▶ [Exercise goal]: Begin at the line containing "def MatRun.passing (m" in the data below and go on through the line containing "term was not a", repeating each line exactly; include both ends and no other line.

Saved data entries
# # # #

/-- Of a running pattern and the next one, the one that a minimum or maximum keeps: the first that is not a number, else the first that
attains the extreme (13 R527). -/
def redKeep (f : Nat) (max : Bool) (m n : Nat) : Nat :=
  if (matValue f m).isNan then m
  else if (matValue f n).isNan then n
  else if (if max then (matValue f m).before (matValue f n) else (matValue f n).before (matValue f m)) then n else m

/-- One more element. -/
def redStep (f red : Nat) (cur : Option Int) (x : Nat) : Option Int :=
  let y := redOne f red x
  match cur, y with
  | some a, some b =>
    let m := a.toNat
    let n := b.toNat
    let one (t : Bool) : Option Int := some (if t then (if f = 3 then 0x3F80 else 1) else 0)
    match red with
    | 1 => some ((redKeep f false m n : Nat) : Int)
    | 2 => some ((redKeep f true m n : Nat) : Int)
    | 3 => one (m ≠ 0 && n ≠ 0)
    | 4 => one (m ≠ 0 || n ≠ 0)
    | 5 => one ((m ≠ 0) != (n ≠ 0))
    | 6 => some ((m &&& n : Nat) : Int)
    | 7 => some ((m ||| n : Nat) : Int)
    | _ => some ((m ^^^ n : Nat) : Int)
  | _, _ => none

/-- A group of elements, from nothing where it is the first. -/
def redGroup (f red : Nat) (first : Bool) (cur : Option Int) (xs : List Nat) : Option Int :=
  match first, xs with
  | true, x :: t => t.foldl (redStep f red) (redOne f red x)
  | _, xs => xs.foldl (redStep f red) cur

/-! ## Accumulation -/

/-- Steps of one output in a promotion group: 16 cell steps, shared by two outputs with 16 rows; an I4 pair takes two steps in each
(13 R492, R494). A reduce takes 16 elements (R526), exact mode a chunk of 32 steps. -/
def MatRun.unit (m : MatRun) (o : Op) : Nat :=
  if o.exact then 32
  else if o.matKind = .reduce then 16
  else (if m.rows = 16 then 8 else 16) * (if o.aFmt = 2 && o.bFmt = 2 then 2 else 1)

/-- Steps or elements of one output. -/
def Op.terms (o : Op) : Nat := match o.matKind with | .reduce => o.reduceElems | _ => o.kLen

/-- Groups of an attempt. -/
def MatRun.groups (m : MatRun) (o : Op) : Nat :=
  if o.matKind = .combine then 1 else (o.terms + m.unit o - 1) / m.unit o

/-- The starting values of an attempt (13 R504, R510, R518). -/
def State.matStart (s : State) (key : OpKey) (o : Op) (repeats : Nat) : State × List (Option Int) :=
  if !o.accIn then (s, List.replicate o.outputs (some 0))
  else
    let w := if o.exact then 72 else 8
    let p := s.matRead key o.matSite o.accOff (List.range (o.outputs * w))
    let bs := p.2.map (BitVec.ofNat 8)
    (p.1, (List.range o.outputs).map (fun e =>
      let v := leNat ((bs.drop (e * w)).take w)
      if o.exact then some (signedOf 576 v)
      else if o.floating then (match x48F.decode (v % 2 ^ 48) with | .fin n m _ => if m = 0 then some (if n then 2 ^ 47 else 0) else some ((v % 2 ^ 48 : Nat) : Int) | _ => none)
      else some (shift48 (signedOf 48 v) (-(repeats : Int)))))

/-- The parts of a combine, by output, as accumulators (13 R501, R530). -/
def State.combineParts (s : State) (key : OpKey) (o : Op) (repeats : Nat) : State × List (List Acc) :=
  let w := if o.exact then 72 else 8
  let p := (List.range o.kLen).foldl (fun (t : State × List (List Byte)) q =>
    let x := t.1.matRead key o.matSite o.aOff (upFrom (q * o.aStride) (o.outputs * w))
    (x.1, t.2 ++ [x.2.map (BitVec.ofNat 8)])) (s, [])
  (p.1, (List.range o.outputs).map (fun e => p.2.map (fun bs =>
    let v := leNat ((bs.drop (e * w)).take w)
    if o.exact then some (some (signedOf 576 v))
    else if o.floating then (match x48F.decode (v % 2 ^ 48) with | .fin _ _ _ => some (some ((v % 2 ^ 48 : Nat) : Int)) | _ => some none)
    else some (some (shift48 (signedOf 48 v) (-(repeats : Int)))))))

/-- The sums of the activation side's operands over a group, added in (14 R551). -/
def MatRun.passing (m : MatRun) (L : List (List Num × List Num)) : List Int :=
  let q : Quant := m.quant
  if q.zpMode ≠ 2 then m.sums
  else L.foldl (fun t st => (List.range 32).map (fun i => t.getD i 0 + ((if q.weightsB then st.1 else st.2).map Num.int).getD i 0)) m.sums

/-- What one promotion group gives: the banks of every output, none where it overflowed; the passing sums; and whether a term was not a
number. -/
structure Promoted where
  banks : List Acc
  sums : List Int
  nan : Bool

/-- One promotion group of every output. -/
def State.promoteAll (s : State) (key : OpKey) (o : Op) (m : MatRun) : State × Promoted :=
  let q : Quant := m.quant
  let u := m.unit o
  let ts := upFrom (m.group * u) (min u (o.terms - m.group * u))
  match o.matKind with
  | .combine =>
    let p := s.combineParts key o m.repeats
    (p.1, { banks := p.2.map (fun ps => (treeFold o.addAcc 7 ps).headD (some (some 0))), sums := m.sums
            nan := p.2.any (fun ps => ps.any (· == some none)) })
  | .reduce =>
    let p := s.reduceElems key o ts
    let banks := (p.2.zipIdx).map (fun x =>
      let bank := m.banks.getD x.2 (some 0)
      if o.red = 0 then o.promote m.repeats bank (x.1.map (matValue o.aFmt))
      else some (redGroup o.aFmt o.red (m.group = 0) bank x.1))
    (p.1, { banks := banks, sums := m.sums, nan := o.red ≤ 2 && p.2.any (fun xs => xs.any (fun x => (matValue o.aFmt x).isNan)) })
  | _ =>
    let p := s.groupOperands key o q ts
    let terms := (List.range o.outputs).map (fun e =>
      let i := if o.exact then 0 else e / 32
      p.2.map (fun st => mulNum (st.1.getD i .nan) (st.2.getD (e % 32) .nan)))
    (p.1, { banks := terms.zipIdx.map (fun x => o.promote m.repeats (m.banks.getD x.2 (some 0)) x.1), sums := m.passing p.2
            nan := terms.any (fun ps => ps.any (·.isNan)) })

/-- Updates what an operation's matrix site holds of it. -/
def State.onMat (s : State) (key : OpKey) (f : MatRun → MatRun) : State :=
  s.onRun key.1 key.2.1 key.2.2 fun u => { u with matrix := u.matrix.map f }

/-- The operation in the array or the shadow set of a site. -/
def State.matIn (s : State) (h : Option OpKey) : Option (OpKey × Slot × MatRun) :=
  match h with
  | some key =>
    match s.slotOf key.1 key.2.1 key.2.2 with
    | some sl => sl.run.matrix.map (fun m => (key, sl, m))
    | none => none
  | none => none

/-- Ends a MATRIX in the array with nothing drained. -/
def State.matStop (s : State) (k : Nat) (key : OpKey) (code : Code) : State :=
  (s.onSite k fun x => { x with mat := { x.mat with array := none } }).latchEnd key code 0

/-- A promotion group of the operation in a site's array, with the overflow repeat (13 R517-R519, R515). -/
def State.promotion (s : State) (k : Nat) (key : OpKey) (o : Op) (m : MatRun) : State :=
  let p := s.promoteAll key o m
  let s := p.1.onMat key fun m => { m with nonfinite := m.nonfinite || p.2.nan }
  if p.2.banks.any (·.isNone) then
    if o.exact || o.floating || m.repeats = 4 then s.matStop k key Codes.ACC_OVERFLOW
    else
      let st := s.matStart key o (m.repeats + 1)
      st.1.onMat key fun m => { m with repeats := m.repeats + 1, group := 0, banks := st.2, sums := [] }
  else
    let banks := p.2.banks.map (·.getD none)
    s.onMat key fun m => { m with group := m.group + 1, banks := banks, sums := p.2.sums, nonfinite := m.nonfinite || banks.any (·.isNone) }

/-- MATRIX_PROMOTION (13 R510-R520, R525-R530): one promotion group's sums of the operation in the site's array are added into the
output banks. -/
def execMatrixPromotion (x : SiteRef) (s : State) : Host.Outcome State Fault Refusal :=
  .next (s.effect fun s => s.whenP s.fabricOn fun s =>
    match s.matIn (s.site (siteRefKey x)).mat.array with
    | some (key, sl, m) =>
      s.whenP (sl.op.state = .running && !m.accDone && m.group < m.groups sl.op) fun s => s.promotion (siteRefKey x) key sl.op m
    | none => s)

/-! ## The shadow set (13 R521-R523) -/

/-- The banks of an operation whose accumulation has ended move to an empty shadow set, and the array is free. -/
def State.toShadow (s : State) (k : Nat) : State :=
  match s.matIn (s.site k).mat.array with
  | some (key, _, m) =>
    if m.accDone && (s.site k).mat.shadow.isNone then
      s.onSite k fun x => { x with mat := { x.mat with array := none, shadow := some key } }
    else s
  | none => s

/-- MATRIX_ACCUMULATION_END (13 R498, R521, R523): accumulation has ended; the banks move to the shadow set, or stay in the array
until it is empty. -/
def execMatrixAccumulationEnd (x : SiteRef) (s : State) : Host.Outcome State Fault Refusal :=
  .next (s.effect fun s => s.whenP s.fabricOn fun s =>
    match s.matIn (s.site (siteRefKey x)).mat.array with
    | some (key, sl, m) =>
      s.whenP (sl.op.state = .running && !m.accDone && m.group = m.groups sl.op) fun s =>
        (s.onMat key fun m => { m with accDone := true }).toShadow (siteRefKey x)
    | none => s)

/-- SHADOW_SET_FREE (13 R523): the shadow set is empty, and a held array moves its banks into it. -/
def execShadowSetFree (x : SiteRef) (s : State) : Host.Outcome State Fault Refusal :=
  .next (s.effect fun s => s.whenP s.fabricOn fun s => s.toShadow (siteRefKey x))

# # # #

▶ [Answer space]:
def MatRun.passing (m : MatRun) (L : List (List Num × List Num)) : List Int :=
  let q : Quant := m.quant
  if q.zpMode ≠ 2 then m.sums
  else L.foldl (fun t st => (List.range 32).map (fun i => t.getD i 0 + ((if q.weightsB then st.1 else st.2).map Num.int).getD i 0)) m.sums

/-- What one promotion group gives: the banks of every output, none where it overflowed; the passing sums; and whether a term was not a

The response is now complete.